屋裡的氣氛異常緊張,政光明迎了上來,“何先生,不如我們一起下山去,這山上不知道有什麽東西,為了大家的安全……”
何億說:“天這樣晚,走山路不安全,我看還是留在這裡,明天早上警察會到。”
“剛才我聯系過縣裡的警察,他們說明天中午才能到。”
“有一位刑警朋友,打過電話後正連夜趕過來。”
“……這樣。”
這時李弘閣經過他們的身側向外面走去。
何億喊住他:“李先生!”
李弘閣回頭冷冷地說:“這樣的地方我一分鍾也不想待。”
何億走過去說:“我正好找您有點兒事情,去您的房間談一下?”
李弘閣輕蔑地瞥了何億一眼問:“你找我有事?”
說完不理何億徑自向外面走去。
何億把手放在兜裡對著他的後背淡淡說道:“你的包是不是太重了?我看你拿得很吃力。”
李弘閣站住,轉過身,看著何億,變了臉色,何億微笑。李弘閣沒再說什麽,默默地向樓梯走去,何億則向眾人走來。
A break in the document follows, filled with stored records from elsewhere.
/-- The routine of a standard slot, and whether it is 64 bits wide (log entry 24); slots 23 and 24 as they run where old = A0. -/
def standardRoutine (slot : Nat) : Bool × List Instr :=
  match slot with
  | 0 | 1 => (false, m0Op .wadd 1)
  | 2 | 3 => (true, m0Op .wadd 2)
  | 4 => (false, m0Op .fwadd 1)
  | 5 => (true, m0Op .fwadd 2)
  | 6 => (false, m0Op .wmin 1)
  | 7 => (false, m0Op .wminU 1)
  | 8 => (true, m0Op .wmin 2)
  | 9 => (true, m0Op .wminU 2)
  | 10 => (false, m0Op .fwmin 1)
  | 11 => (true, m0Op .fwmin 2)
  | 12 => (false, m0Op .wmax 1)
  | 13 => (false, m0Op .wmaxU 1)
  | 14 => (true, m0Op .wmax 2)
  | 15 => (true, m0Op .wmaxU 2)
  | 16 => (false, m0Op .fwmax 1)
  | 17 => (true, m0Op .fwmax 2)
  | 18 => (false, m0Op .wand 1)
  | 19 => (false, m0Op .wor 1)
  | 20 => (false, m0Op .wxor 1)
  | 21 => (false, [.wmov 1 0 8 0, .commit 1 7 0])
  | 22 => (true, [.wmov 1 0 8 0, .commit 2 7 0])
  | 23 => (false, [.wcmpEq 0 6 0 8 0, .wsel 2 1 9 0 0, .wmov 1 0 1 0, .commit 1 7 0])
  | 24 => (true, [.wcmpEq 0 6 0 8 0, .wsel 2 1 10 0 0, .wmov 1 0 1 0, .commit 2 7 0])
  | 25 => (false, [.wcmpLeu 0 6 8 0 0, .wadd 0 1 0 12 1, .wsel 2 2 12 1 0, .wmov 1 0 2 0, .commit 1 7 0])
  | 26 => (false, [.wcmpEq 0 6 0 12 0, .wcmpLtu 0 7 8 0 0, .wsub 0 1 0 12 1, .wsel 2 2 8 1 0, .wsel 3 2 8 2 0, .wmov 1 0 2 0,
                   .commit 1 7 0])
  | 27 => (false, [.wmov 0 1 13 1, .wsub 0 2 1 13 0, .wcmpLtu 0 6 2 13 2, .wcmpEq 0 7 6 12 1, .wadd 0 3 1 12 1, .wsel 2 4 3 1 0,
                   .wmov 3 0 4 0, .commit 3 12 0])
  | 28 => (false, [.wmov 0 1 13 0, .wcmpNe 0 6 1 13 1, .wadd 0 2 1 12 1, .wsel 2 3 2 1 0, .wcmpEq 0 7 6 12 0, .wmov 3 0 3 0,
                   .commit 3 12 0])
  | 29 => (false, [.wmov 0 1 13 0, .wadd 0 1 1 12 1, .wcmpEq 0 6 1 13 2, .wsel 2 2 12 1 0, .wmov 0 3 13 1, .wadd 0 4 3 12 1,
                   .wsel 2 3 4 3 0, .wcmpEq 0 7 6 12 0, .wmov 3 0 2 0, .wcmpEq 0 8 6 12 1, .wmov 4 0 3 0, .commit 2 12 0])
  | 30 => (false, [.wset 0 12 12 0, .wset 0 8 12 2, .commit 3 12 0])
  | _ => (false, [.abort 4 7 0])

/-! ## Running a routine -/

def lineWords (m : Memory) (key : Nat) : List W32 := (List.range 32).map fun i => BitVec.ofNat 32 (m.word (key / 128 * 128 + 4 * i) 4)
def wordCells (key : Nat) (l : List W32) : List Host.Cell := l.zipIdx.flatMap fun x => leCells (key / 128 * 128 + 4 * x.2) 4 x.1.toNat

/-- The start of an invocation (R207): L and OLD hold the line, M0 picks the target element. -/
def startRun (m : Memory) (core slot gid seq lane ctx key : Nat) (wide : Bool) (code : List Nat) (a : List W32) : StitchRun :=
  let l := lineWords m key
  let off := if wide then key % 128 / 8 else key % 128 / 4
  { core := core, slot := slot, gid := gid, seq := seq, lane := lane, ctx := ctx, key := key, wide := wide, code := code, pc := 0,
    l := l, old := l, t := List.replicate 4 (List.replicate 32 0), m := [maskSet wide 0 off true, 0, 0, 0], a := a, off := off }

/-- The run of a slot's routine. Table 12-7 lets slots 23 and 24 end in ABORT where the old element is not A0, which no routine can
decide: their last word is then ABORT of the same words. -/
def StitchRun.ofSlot (slot : Nat) (r : StitchRun) : StitchRun :=
  if (slot = 23 ∨ slot = 24) ∧ r.src 5 0 r.off ≠ r.src 8 0 r.off then
    { r with code := r.code.dropLast ++ [encode (.abort (if slot = 24 then 2 else 1) 7 0)] }
  else r

/-- A whole routine at once, for invocations that no lane waits for: the line that it commits, if it does. -/
def StitchRun.all (r : StitchRun) : List Instr → Option (List W32)
  | [] => none
  | .commit _ _ _ :: _ => some r.l
  | .abort _ _ _ :: _ => none
  | i :: is => (r.eff i).all is

/-- The same with the words that it returns. -/
def StitchRun.result (r : StitchRun) : List Instr → Option (List W32) × List W32
  | [] => (none, [])
  | .commit n a i :: _ => (some r.l, r.back n a i)
  | .abort n a i :: _ => (none, r.back n a i)
  | i :: is => (r.eff i).result is

def decodeAll (ws : List Nat) : List Instr := ws.filterMap decode32

/-- An operation in a running routine. -/
def stitchStep (i : Instr) (s : State) : Out :=
  match s.run with
  | none => .fault .stitchWordInvalid
  | some r =>
    if stitchOk r.wide i then .next { s with run := some { r.eff i with pc := r.pc + 1 } } else .fault .stitchWordInvalid

def execWmov (m : Fin 8) (d : Fin 16) (a : Fin 32) (i : BitVec 10) (s : State) : Out := stitchStep (.wmov m d a i) s
def execWadd (m : Fin 8) (d : Fin 16) (a b : Fin 32) (i : BitVec 10) (s : State) : Out := stitchStep (.wadd m d a b i) s
def execWsub (m : Fin 8) (d : Fin 16) (a b : Fin 32) (i : BitVec 10) (s : State) : Out := stitchStep (.wsub m d a b i) s
def execWmin (m : Fin 8) (d : Fin 16) (a b : Fin 32) (i : BitVec 10) (s : State) : Out := stitchStep (.wmin m d a b i) s
def execWminU (m : Fin 8) (d : Fin 16) (a b : Fin 32) (i : BitVec 10) (s : State) : Out := stitchStep (.wminU m d a b i) s
def execWmax (m : Fin 8) (d : Fin 16) (a b : Fin 32) (i : BitVec 10) (s : State) : Out := stitchStep (.wmax m d a b i) s
def execWmaxU (m : Fin 8) (d : Fin 16) (a b : Fin 32) (i : BitVec 10) (s : State) : Out := stitchStep (.wmaxU m d a b i) s
def execWand (m : Fin 8) (d : Fin 16) (a b : Fin 32) (i : BitVec 10) (s : State) : Out := stitchStep (.wand m d a b i) s
def execWor (m : Fin 8) (d : Fin 16) (a b : Fin 32) (i : BitVec 10) (s : State) : Out := stitchStep (.wor m d a b i) s
def execWxor (m : Fin 8) (d : Fin 16) (a b : Fin 32) (i : BitVec 10) (s : State) : Out := stitchStep (.wxor m d a b i) s
def execWshl (m : Fin 8) (d : Fin 16) (a b : Fin 32) (i : BitVec 10) (s : State) : Out := stitchStep (.wshl m d a b i) s
def execWshr (m : Fin 8) (d : Fin 16) (a b : Fin 32) (i : BitVec 10) (s : State) : Out := stitchStep (.wshr m d a b i) s
def execFwadd (m : Fin 8) (d : Fin 16) (a b : Fin 32) (i : BitVec 10) (s : State) : Out := stitchStep (.fwadd m d a b i) s
def execFwmin (m : Fin 8) (d : Fin 16) (a b : Fin 32) (i : BitVec 10) (s : State) : Out := stitchStep (.fwmin m d a b i) s
def execFwmax (m : Fin 8) (d : Fin 16) (a b : Fin 32) (i : BitVec 10) (s : State) : Out := stitchStep (.fwmax m d a b i) s
def execWcmpEq (m : Fin 8) (d : Fin 16) (a b : Fin 32) (i : BitVec 10) (s : State) : Out := stitchStep (.wcmpEq m d a b i) s
def execWcmpNe (m : Fin 8) (d : Fin 16) (a b : Fin 32) (i : BitVec 10) (s : State) : Out := stitchStep (.wcmpNe m d a b i) s
def execWcmpLt (m : Fin 8) (d : Fin 16) (a b : Fin 32) (i : BitVec 10) (s : State) : Out := stitchStep (.wcmpLt m d a b i) s
def execWcmpLtu (m : Fin 8) (d : Fin 16) (a b : Fin 32) (i : BitVec 10) (s : State) : Out := stitchStep (.wcmpLtu m d a b i) s
def execWcmpLe (m : Fin 8) (d : Fin 16) (a b : Fin 32) (i : BitVec 10) (s : State) : Out := stitchStep (.wcmpLe m d a b i) s
def execWcmpLeu (m : Fin 8) (d : Fin 16) (a b : Fin 32) (i : BitVec 10) (s : State) : Out := stitchStep (.wcmpLeu m d a b i) s
def execWsel (k : Fin 8) (d : Fin 16) (a b : Fin 32) (i : BitVec 10) (s : State) : Out := stitchStep (.wsel k d a b i) s
def execWset (d : Fin 16) (a b : Fin 32) (i : BitVec 10) (s : State) : Out := stitchStep (.wset d a b i) s

/-- The lane's words go to RV to RV + 3, zero beyond those returned, and zero where the lane's address is shared (R213, 06 R132). -/
def Group.stitched (rv : VReg) (zero : W32) (lane : Nat) (ws : List W32) (g : Group) : Group :=
  (List.range 4).foldl (fun g i => g.setV (rv.val + i) lane (if zero.getLsbD lane then 0 else ws.getD i 0)) g

/-- A lane's invocation has ended. -/
def Group.laneDone (seq lane : Nat) (ws : List W32) (g : Group) : Group :=
  match g.findPend? seq with
  | none => g
  | some p =>
    match p.kind with
    | .stch sl sc rv zero lanes =>
      (g.stitched rv zero lane ws).updPend seq fun p =>
        { p with kind := .stch sl sc rv zero (lanes.filter fun x => x.1.lane != lane) }
    | _ => g

/-- A routine writes its line. What releases wrote there it hands on, in a chain that runs in coherence order (13 R230). -/
def State.commitLine (key : Nat) (l : List W32) (s : State) : State :=
  { s with mem := s.mem.puts ((wordCells key l).filter fun c => !s.poisoned.contains (c.1 / 128)) }

/-- A release of a team joins those whose values bytes [lo, lo + n) have. -/
def State.addRel (lo n : Nat) (r : Release) (s : State) : State :=
  { s with rels := match s.rels.find? fun x => x.lo == lo && x.n == n && x.what.team == r.team with
      | some x => { x with what := { x.what with hand := x.what.hand.join r.hand } } :: s.rels.erase x
      | none => { lo := lo, n := n, what := r } :: s.rels }

/-- What a STCH of the group in focus releases: what happens before it, its group's queued stores too where it acts at team scope. -/
def State.stitchRel (s : State) (sc : Scope) (p : Pend) : Release :=
  let own := s.grp.pend.any fun q => q.isStore && decide (q.seq < p.seq)
  { team := s.team.ident, hand := { near := if own then p.know.join { upto := p.seq } else p.know,
                                    far := if 2 ≤ sc.rank then p.know.seen else [] } }

/-- The line has a value of this STCH of the group in focus, which is a release too. The copy in the L1 of its core, which a load may have
filled since the STCH was sent, goes (13 R233). -/
def State.stitchHands (seq key : Nat) (s : State) : State :=
  let s := s.onCore (Core.l1Drop [key / 128])
  match s.grp.findPend? seq with
  | none => s
  | some p =>
    match p.kind with
    | .stch _ sc _ _ _ => if sc.rank = 0 then s else s.addRel (key / 128 * 128) 128 (s.stitchRel sc p)
    | _ => s

/-- COMMIT and ABORT end the routine: the line, if any, and the words returned. -/
def stitchEnd (i : Instr) (commits : Bool) (words : StitchRun → List W32) (s : State) : Out :=
  match s.run with
  | none => .fault .stitchWordInvalid
  | some r =>
    if !stitchOk r.wide i then .fault .stitchWordInvalid
    else
      let s1 := { if commits then s.commitLine r.key r.l else s with run := none }
      .next (s1.withFocus r.core r.slot r.gid fun s =>
        (if commits then s.stitchHands r.seq r.key else s).onGrp (Group.laneDone r.seq r.lane (words r)))

def execCommit (n : Fin 16) (a : Fin 32) (i : BitVec 10) (s : State) : Out :=
  stitchEnd (.commit n a i) true (fun r => r.back n a i) s
def execAbort (n : Fin 16) (a : Fin 32) (i : BitVec 10) (s : State) : Out :=
  stitchEnd (.abort n a i) false (fun r => r.back n a i) s

/-! ## STCH (23 R421, R422; 12 R213) -/

def Group.operands (g : Group) (ov : VReg) (l : Nat) : List W32 := (List.range 4).map fun i => g.V (ov.val + i) l

/-- STCH waits, once every lane has translated, for room in the commit area for the lanes that it would hold. -/
def State.stchOverflows (s : State) (as : List LaneAcc) : Bool := s.overflows (as.filter fun a => s.team.isShared a.va).length

/-- Send the lanes, or hold those that are shared under DET. Held stitches synchronise with nothing at run time (13 R237); where all are held, the
STCH is complete, and stands as a release and an acquire of its group between what is before and after it (13 R228, R229). -/
def stchSend (slot : Fin 256) (sc : Scope) (rv ov : VReg) (p : Pend) (as : List LaneAcc) (s : State) : State :=
  let ops := as.map fun a => (a, s.grp.operands ov a.lane)
  let shared := fun a : LaneAcc => s.team.isShared a.va
  let held := ops.filter fun x => shared x.1 && !s.team.through
  let sent := ops.filter fun x => !(shared x.1 && !s.team.through)
  let zero := maskOf ((as.filter shared).map (·.lane))
  let s1 := s.onCore (Core.l1Drop (sent.map fun x => x.1.key / 128))
  let s2 := if held.isEmpty then s1
    else s1.hold 0x80 held.length none none (held.map fun x => (x.1, .stitch slot.val x.1.va x.1.key x.2))
  let s3 := s2.onGrp fun g => held.foldl (fun g x => g.stitched rv zero x.1.lane []) g
  if !sent.isEmpty then s3.post { p with kind := .stch slot.val sc rv zero sent }
  else
    let s4 := s3.acquireMem s3.core.seq sc {}
    if held.isEmpty then s4 else s4.onGrp fun g => { g with fork := g.fork.join (s3.known s3.core.seq) }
吳天自言自語地說:“金錢最終吞噬了人類的性命,實際上我們的靈魂早已死了。”
大家因為這句莫名其妙的話向他看去,可能已經習慣了吳天的神經質,看過也就罷了。
何億對眾人說:“大家都回自己的房間休息吧,把門窗鎖好,我與政管家輪流守夜。”
看到李弘閣已經上樓,何億走到蕭紅紅身前,說道:“有些事需要調查,你能利用這裡的網絡幫我查一下嗎?”
“放心吧,讓你看看歷史學家的調查能力。”蕭紅紅自信地說。
“好,是這件事……”何億小聲地告訴蕭紅紅。
“啊,這會有用處嗎?”蕭紅紅奇怪地問。
“應該有,拜托你了。”
“好!”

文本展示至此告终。